WINNIPEG — A man accused of sending letter bombs to two law offices and his ex-wife has suggested that she is the real culprit and went so far as to send a bomb to herself.
Guido Amsel, being tried on five counts of attempted murder and several explosives-related charges, pointed the finger at his former wife, Iris, as he told court Wednesday that he is innocent.
"I have the assumption that Iris Amsel is behind it, yes," Amsel, 51, said under cross-examination.
"You're assuming that, sir, because you have no evidence," replied Crown attorney Chris Vanderhooft.
"Maybe she hired someone.
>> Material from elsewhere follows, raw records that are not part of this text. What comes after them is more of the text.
theorem HeadRejected.meet {s t : State} {e : Entry} (h : HeadRejected s e t) (ms : List Meeting) :
    HeadRejected s e (t.meet false ms) :=
  h.grow (RecordsGrow.meet false (.of_rif rfl) ms)

theorem HeadRejected.registrationCrossing {s t : State} {e : Entry} (h : HeadRejected s e t) :
    HeadRejected s e (t.registrationCrossing false) :=
  h.grow (RecordsGrow.registrationCrossing false (.of_rif rfl))

theorem HeadRejected.fireCrossing {s t : State} {e : Entry} (h : HeadRejected s e t) : HeadRejected s e t.fireCrossing :=
  h.grow (RecordsGrow.fireCrossing (.of_rif rfl))

/-- The turns of an advance decide the head in every order of them. -/
theorem AwaitsDecision.takeTurns {s t : State} {e : Entry} (h : AwaitsDecision s e t)
    (room : s.rif.records.length < 32) (o : Turns) : HeadRejected s e (t.takeTurns false o) := by
  obtain ⟨order, first, second, third⟩ := o
  cases order with
  | mruKsqTrc =>
    exact ((((h.meet first).registrationCrossing.meet second).fireCrossing.meet third).decisionCrossing room :)
  | mruTrcKsq =>
    exact (((((h.meet first).registrationCrossing.meet second).decisionCrossing room).meet third).fireCrossing :)
  | ksqMruTrc =>
    exact ((((h.meet first).fireCrossing.meet second).registrationCrossing.meet third).decisionCrossing room :)
  | ksqTrcMru =>
    exact (((((h.meet first).fireCrossing.meet second).decisionCrossing room).meet third).registrationCrossing :)
  | trcMruKsq =>
    exact (((((h.meet first).decisionCrossing room).meet second).registrationCrossing.meet third).fireCrossing :)
  | trcKsqMru =>
    exact (((((h.meet first).decisionCrossing room).meet second).fireCrossing.meet third).registrationCrossing :)

/-- Settles O24: the head's crossing alone, and a head with no successor under every order of the turns. -/
theorem crossingTheDecisionPointDecidesTheHead : Obligations.CrossingTheDecisionPointDecidesTheHead := by
  unfold Obligations.CrossingTheDecisionPointDecidesTheHead
  refine ⟨fun a b o s e rest front noMiss noFire watch queue reached piece ahead => ?_,
    fun a b o s e front watch queue reached armed room => ?_⟩
  · exact ⟨_, State.takeDecision_taken _ _,
      exec_encoderTransition_oneDecision o front noMiss noFire watch queue reached piece ahead⟩
  · have awaits : AwaitsDecision s e (s.advanced a b) :=
      ⟨⟨[], queue, fun _ member => absurd member List.not_mem_nil⟩, watch, reached, armed, rfl, rfl⟩
    have decided := (awaits.takeTurns room o).grow (RecordsGrow.offerCreated (.of_rif rfl) s.trc.nextRsn)
    obtain ⟨d, rsn, codes, more, records⟩ := decided
    have due : (s.advanced a b).decisionDue = true := State.decisionDue_true (s := s.advanced a b) queue watch reached
    refine ⟨_, d, more, exec_encoderTransition_advance o front, ?_, rsn, codes⟩
    rw [State.crossings_due o due]
    exact records.symm.trans (List.append_assoc _ _ _)

end Sys2Proof.Machine
end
I have no idea," Amsel said later.
Amsel was arrested after a letter-bomb exploded on July 3, 2015, inside the Winnipeg law office of Maria Mitousis, who had represented his wife in a long-running battle over money from an autobody shop the couple had co-owned before their divorce a decade earlier.
The explosion severely injured Mitousis and cost her a hand. Other letter bombs were found later that week at Iris Amsel's workplace and at the law firm that had represented Guido Amsel in the money dispute. Police detonated both devices safely.
Amsel was later charged in a 2013 explosion outside his former wife's home. The blast left a crater but did not cause any injuries.
He told court he was not behind any of the packages and doesn't have any experience putting together explosive materials.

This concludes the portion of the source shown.